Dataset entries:
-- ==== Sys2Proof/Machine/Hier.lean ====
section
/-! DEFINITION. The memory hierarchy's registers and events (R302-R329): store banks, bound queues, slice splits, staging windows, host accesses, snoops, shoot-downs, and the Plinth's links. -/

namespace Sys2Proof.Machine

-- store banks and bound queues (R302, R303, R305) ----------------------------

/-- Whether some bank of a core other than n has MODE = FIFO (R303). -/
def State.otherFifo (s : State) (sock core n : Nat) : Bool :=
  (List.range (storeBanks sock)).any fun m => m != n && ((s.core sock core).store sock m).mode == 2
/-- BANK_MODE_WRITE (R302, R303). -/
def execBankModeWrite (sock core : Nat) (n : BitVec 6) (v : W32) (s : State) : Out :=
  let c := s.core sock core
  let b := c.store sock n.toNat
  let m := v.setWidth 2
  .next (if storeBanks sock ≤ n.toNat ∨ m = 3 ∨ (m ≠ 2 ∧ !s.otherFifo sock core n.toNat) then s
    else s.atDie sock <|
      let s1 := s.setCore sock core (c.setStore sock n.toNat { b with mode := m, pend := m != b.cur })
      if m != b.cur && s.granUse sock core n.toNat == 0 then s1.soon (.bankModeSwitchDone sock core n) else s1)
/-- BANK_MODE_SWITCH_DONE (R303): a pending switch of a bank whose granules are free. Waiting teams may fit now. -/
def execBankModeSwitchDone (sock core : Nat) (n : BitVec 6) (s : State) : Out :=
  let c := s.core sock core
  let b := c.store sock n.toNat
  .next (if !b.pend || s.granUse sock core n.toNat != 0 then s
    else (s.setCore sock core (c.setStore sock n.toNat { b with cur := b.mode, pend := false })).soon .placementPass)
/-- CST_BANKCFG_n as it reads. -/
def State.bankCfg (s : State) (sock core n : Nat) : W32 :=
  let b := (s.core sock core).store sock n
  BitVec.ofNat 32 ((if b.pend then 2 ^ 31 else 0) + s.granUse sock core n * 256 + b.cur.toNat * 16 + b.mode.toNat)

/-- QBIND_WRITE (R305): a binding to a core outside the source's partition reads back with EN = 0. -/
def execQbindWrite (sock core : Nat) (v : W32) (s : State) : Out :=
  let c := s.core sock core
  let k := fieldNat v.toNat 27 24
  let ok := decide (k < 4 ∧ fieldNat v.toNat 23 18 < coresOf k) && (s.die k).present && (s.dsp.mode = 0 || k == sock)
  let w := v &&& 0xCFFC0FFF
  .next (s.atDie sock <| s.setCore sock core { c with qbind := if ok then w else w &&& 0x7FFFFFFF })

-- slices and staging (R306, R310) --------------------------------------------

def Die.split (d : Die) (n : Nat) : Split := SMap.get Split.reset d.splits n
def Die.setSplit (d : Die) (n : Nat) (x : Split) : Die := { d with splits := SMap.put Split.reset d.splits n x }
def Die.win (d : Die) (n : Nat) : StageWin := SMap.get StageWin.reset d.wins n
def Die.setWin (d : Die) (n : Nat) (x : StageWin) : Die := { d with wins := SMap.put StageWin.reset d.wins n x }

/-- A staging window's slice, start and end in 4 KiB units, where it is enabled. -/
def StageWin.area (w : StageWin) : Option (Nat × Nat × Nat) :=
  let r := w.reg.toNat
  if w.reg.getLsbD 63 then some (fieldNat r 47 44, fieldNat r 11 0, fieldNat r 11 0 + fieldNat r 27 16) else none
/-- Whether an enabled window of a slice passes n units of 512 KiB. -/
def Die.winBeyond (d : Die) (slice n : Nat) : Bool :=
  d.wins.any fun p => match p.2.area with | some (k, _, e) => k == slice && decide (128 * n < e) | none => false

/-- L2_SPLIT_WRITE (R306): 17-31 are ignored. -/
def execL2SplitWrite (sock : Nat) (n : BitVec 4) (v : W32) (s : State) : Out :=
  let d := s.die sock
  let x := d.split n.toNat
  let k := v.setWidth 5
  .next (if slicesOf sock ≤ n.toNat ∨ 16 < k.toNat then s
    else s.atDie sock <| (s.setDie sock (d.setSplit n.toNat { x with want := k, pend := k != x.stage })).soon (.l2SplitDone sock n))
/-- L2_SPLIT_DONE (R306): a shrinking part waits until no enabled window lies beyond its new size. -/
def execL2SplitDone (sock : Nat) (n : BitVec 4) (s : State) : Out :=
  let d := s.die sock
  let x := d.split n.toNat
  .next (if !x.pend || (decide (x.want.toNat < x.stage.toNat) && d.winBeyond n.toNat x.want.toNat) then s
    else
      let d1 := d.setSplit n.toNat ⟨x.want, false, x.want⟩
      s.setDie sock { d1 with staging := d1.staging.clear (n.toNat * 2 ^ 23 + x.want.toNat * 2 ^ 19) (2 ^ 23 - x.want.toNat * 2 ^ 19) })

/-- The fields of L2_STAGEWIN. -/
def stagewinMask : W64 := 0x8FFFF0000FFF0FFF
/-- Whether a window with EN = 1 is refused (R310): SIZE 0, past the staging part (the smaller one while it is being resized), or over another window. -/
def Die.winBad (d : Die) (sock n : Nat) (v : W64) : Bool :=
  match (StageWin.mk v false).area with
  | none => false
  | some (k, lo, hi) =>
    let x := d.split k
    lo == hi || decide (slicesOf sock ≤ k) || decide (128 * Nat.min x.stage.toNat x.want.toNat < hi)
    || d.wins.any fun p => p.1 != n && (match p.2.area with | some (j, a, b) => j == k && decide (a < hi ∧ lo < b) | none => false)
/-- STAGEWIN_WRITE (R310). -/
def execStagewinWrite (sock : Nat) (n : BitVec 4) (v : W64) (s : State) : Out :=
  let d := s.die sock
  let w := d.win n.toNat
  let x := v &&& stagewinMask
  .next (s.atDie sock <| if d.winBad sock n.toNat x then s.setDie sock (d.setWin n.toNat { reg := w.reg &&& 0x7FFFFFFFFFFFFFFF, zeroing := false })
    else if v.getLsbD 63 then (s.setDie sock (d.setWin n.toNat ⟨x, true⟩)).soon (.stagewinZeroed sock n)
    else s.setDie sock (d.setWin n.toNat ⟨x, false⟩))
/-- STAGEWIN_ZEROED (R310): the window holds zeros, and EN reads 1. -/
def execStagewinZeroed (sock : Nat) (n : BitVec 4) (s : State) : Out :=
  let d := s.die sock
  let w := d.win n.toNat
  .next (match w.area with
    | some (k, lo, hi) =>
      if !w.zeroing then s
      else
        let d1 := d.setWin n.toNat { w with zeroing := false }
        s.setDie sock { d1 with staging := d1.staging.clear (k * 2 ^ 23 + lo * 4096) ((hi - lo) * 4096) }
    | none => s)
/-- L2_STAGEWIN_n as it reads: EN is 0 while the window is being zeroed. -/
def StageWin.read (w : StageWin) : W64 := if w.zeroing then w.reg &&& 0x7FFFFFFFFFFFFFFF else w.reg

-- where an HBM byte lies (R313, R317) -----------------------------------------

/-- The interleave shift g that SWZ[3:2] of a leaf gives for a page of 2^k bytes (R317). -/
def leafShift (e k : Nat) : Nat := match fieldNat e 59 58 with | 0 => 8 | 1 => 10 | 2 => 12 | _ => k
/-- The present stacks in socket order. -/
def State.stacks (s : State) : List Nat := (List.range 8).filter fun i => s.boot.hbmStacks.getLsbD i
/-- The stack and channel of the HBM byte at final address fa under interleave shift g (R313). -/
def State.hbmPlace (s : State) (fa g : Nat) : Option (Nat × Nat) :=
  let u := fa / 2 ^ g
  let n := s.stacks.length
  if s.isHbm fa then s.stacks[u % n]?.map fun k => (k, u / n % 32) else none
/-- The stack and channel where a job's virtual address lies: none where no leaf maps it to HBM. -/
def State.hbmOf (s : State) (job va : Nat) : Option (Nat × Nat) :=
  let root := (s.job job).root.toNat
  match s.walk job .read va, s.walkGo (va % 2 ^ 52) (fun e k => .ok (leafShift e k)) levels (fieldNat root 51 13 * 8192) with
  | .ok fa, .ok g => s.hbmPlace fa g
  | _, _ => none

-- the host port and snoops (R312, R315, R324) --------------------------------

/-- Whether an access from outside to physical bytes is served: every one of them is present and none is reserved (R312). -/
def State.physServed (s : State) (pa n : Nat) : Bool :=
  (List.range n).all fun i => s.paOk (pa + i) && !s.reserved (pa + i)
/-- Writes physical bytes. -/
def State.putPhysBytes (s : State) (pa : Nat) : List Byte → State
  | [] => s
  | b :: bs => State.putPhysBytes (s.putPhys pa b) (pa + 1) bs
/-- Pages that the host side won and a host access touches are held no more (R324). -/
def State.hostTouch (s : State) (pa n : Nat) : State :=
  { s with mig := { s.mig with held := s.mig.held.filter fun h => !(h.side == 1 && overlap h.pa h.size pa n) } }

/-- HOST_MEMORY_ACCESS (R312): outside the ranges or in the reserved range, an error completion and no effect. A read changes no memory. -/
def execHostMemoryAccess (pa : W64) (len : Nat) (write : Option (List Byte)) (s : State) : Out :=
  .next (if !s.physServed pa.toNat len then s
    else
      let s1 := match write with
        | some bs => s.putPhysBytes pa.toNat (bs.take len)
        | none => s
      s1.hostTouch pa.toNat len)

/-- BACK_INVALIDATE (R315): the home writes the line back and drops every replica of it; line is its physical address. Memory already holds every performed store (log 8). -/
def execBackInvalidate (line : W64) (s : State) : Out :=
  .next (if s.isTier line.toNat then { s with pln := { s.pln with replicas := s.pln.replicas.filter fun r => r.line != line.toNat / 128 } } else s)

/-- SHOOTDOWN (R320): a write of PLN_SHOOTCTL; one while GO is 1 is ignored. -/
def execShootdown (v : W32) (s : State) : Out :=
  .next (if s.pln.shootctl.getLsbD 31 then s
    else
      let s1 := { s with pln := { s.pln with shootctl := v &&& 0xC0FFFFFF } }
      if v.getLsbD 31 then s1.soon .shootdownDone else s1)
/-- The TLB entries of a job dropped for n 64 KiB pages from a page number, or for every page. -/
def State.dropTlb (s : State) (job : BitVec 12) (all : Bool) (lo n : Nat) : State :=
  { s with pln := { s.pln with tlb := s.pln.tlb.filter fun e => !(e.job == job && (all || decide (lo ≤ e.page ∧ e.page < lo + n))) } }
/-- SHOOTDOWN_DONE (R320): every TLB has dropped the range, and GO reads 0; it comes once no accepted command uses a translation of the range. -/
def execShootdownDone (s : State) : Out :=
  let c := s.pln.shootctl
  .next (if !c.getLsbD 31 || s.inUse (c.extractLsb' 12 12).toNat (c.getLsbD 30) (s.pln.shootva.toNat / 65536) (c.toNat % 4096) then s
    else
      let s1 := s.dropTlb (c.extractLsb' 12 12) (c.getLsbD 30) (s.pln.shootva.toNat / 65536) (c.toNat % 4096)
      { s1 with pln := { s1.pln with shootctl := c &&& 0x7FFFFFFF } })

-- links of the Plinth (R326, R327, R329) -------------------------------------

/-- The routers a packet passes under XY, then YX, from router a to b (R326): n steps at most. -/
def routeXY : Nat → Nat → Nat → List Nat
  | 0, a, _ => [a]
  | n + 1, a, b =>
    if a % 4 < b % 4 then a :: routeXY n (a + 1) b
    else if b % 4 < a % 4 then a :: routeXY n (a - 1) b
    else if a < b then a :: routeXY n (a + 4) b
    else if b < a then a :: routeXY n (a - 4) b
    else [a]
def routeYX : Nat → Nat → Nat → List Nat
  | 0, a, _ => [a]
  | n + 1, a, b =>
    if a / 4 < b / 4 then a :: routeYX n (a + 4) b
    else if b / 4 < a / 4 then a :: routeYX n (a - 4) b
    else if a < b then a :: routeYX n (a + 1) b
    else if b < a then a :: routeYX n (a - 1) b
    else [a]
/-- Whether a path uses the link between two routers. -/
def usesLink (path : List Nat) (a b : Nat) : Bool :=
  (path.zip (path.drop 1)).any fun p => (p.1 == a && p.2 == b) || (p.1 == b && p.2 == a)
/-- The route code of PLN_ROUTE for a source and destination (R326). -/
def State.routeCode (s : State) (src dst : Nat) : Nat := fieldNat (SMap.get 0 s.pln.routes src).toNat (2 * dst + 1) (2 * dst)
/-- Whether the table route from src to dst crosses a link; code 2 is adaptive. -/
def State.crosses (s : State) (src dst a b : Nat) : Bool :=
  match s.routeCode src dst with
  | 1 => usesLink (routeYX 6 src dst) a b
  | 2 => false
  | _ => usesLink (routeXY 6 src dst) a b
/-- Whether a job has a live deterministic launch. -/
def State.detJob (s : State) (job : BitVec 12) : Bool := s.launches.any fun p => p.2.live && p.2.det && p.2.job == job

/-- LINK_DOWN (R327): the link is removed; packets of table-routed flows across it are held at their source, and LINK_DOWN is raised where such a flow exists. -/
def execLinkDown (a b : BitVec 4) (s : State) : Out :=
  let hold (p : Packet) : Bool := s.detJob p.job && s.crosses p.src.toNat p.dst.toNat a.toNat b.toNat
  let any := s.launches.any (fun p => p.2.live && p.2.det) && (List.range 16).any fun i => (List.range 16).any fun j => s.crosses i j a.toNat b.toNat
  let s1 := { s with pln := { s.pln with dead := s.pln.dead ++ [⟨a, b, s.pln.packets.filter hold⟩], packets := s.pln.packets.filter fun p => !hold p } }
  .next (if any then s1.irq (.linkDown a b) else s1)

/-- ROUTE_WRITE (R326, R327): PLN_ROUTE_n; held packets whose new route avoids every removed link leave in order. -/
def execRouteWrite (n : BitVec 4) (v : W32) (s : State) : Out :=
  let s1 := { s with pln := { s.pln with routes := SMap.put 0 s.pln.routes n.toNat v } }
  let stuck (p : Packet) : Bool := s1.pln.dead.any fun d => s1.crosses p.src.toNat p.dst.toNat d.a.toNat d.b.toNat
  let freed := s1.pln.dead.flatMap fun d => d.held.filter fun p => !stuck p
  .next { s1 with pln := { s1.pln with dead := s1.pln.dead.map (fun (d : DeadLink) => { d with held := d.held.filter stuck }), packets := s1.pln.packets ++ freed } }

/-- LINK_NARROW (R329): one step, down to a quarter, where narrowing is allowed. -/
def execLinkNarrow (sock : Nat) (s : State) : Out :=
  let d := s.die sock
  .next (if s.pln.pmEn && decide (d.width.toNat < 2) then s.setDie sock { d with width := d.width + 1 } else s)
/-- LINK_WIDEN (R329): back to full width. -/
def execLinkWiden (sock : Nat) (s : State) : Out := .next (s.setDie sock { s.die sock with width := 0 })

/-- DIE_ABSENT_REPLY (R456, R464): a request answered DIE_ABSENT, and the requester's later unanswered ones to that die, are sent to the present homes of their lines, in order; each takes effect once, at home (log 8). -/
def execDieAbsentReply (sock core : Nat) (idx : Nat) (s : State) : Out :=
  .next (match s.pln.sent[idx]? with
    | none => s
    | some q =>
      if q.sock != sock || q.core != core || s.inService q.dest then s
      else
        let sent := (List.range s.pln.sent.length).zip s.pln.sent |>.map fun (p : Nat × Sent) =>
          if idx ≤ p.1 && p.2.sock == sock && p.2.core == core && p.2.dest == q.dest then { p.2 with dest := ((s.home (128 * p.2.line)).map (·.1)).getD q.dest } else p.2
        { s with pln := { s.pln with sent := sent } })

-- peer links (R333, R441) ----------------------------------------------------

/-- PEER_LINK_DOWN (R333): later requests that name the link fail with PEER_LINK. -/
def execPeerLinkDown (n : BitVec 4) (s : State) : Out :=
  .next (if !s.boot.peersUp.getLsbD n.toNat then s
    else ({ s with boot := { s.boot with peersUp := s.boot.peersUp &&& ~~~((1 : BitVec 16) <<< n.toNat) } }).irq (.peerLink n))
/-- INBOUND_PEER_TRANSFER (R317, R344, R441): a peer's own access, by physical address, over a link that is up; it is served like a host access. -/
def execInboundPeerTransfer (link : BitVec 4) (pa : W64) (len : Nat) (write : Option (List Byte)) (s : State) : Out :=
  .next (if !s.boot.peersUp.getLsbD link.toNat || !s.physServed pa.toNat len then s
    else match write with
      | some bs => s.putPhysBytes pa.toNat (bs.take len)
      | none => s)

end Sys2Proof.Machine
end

→ About this exercise: Reproduce verbatim the lines above, from the line with "def Die.winBad (d" through the line with "lo == hi || decide".

→ Solution below:
def Die.winBad (d : Die) (sock n : Nat) (v : W64) : Bool :=
  match (StageWin.mk v false).area with
  | none => false
  | some (k, lo, hi) =>
    let x := d.split k
    lo == hi || decide (slicesOf sock ≤ k) || decide (128 * Nat.min x.stage.toNat x.want.toNat < hi)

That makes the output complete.